[Entries supplied Boundary: Start]

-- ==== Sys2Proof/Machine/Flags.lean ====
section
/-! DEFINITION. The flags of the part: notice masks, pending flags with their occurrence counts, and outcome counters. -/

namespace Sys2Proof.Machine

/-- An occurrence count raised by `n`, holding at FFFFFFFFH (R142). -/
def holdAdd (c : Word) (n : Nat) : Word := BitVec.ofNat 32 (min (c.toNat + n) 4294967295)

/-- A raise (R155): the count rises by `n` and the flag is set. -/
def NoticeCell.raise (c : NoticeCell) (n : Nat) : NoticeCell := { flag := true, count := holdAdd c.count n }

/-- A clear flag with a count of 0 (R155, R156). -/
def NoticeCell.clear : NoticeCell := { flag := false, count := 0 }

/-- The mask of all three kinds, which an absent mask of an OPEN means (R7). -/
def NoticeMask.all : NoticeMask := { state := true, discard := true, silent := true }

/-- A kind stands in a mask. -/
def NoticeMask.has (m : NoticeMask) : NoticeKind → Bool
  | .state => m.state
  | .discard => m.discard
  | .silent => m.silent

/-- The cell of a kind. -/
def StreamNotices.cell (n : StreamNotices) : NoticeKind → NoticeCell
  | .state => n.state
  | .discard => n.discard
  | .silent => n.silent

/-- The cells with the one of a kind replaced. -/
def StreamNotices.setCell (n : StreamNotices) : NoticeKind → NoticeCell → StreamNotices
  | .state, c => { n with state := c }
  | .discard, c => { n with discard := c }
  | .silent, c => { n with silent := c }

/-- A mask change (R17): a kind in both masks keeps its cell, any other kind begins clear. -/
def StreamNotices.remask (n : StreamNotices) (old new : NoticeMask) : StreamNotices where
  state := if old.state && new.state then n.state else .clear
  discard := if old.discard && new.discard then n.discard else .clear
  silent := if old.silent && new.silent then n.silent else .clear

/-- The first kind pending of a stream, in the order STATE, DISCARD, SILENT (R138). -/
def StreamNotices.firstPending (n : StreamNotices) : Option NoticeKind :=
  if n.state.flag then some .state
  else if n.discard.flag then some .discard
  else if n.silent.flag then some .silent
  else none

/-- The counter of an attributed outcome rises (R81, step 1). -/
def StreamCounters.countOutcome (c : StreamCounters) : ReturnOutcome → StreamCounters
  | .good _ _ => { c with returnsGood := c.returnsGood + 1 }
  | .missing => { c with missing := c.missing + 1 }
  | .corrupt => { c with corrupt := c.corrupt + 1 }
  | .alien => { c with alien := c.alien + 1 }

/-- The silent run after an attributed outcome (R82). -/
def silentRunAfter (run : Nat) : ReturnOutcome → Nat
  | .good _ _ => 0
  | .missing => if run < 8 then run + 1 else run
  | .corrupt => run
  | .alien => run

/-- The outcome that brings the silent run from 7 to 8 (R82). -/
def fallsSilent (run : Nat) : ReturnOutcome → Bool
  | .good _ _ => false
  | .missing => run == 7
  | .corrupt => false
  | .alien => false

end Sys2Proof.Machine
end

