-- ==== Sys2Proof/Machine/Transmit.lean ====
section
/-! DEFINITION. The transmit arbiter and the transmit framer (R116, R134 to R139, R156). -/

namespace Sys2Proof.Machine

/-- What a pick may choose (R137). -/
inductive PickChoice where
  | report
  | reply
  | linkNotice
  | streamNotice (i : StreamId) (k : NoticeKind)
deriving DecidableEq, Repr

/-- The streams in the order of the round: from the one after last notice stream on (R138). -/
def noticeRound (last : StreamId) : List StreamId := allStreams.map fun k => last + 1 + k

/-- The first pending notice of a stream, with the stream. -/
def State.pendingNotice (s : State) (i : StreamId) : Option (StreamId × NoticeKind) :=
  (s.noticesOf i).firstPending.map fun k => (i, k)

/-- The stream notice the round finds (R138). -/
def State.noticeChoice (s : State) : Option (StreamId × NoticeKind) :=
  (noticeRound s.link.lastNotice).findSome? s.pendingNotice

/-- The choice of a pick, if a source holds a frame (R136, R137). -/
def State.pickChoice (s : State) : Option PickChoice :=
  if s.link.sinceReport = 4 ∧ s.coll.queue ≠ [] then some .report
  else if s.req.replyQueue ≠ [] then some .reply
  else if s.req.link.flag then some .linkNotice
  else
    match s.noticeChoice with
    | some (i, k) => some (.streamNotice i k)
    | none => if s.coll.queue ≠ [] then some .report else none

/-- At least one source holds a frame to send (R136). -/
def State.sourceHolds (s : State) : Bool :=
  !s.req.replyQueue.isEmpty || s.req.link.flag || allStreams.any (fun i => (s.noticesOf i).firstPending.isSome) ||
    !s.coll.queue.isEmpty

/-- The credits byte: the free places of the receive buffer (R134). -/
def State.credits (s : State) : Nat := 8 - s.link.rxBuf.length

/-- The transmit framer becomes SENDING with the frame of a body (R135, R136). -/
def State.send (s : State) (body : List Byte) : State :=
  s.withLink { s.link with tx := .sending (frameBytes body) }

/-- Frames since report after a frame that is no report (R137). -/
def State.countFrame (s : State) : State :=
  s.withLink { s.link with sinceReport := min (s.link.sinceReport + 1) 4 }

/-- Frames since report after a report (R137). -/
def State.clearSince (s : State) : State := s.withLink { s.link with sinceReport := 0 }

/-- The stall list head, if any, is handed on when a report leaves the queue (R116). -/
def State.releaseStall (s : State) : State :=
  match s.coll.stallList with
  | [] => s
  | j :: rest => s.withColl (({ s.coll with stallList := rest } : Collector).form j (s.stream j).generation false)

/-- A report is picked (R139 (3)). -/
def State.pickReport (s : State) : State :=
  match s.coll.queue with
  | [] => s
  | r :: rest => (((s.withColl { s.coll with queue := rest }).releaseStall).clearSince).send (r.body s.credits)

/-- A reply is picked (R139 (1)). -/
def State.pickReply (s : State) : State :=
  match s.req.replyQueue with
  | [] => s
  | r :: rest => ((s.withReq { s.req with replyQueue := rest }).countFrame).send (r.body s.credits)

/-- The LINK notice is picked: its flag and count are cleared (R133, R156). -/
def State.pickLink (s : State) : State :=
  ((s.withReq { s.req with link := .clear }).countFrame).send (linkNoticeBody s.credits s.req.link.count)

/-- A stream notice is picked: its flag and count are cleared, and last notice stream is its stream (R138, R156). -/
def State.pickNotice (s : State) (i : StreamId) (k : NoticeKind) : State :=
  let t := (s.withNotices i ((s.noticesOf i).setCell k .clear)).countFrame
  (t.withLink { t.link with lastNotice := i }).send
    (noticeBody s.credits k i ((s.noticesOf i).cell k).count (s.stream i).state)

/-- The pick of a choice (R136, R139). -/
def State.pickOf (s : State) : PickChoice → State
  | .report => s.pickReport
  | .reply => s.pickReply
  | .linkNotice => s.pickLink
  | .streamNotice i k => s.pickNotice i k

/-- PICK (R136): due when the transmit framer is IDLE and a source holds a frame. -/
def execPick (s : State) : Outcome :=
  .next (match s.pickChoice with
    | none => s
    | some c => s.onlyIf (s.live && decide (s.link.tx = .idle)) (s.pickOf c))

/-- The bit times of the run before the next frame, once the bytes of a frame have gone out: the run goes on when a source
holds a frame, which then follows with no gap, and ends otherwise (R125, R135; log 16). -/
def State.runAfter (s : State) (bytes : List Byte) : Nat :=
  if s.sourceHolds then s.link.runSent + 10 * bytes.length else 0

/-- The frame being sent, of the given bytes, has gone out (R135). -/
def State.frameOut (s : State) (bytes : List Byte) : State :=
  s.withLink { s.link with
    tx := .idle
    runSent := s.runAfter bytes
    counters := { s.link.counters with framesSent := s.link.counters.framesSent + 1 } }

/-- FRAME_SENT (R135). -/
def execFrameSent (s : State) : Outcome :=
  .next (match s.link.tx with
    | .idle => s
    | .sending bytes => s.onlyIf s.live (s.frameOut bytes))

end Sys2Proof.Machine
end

[Entries supplied Boundary: End]

Task to carry out
The first line of the records and every line down to the line with "def NoticeCell.clear : NoticeCell" must be quoted exactly; leave out all else.

Solved problem
-- ==== Sys2Proof/Machine/Flags.lean ====
section
/-! DEFINITION. The flags of the part: notice masks, pending flags with their occurrence counts, and outcome counters. -/

namespace Sys2Proof.Machine

/-- An occurrence count raised by `n`, holding at FFFFFFFFH (R142). -/
def holdAdd (c : Word) (n : Nat) : Word := BitVec.ofNat 32 (min (c.toNat + n) 4294967295)

/-- A raise (R155): the count rises by `n` and the flag is set. -/
def NoticeCell.raise (c : NoticeCell) (n : Nat) : NoticeCell := { flag := true, count := holdAdd c.count n }

/-- A clear flag with a count of 0 (R155, R156). -/
def NoticeCell.clear : NoticeCell := { flag := false, count := 0 }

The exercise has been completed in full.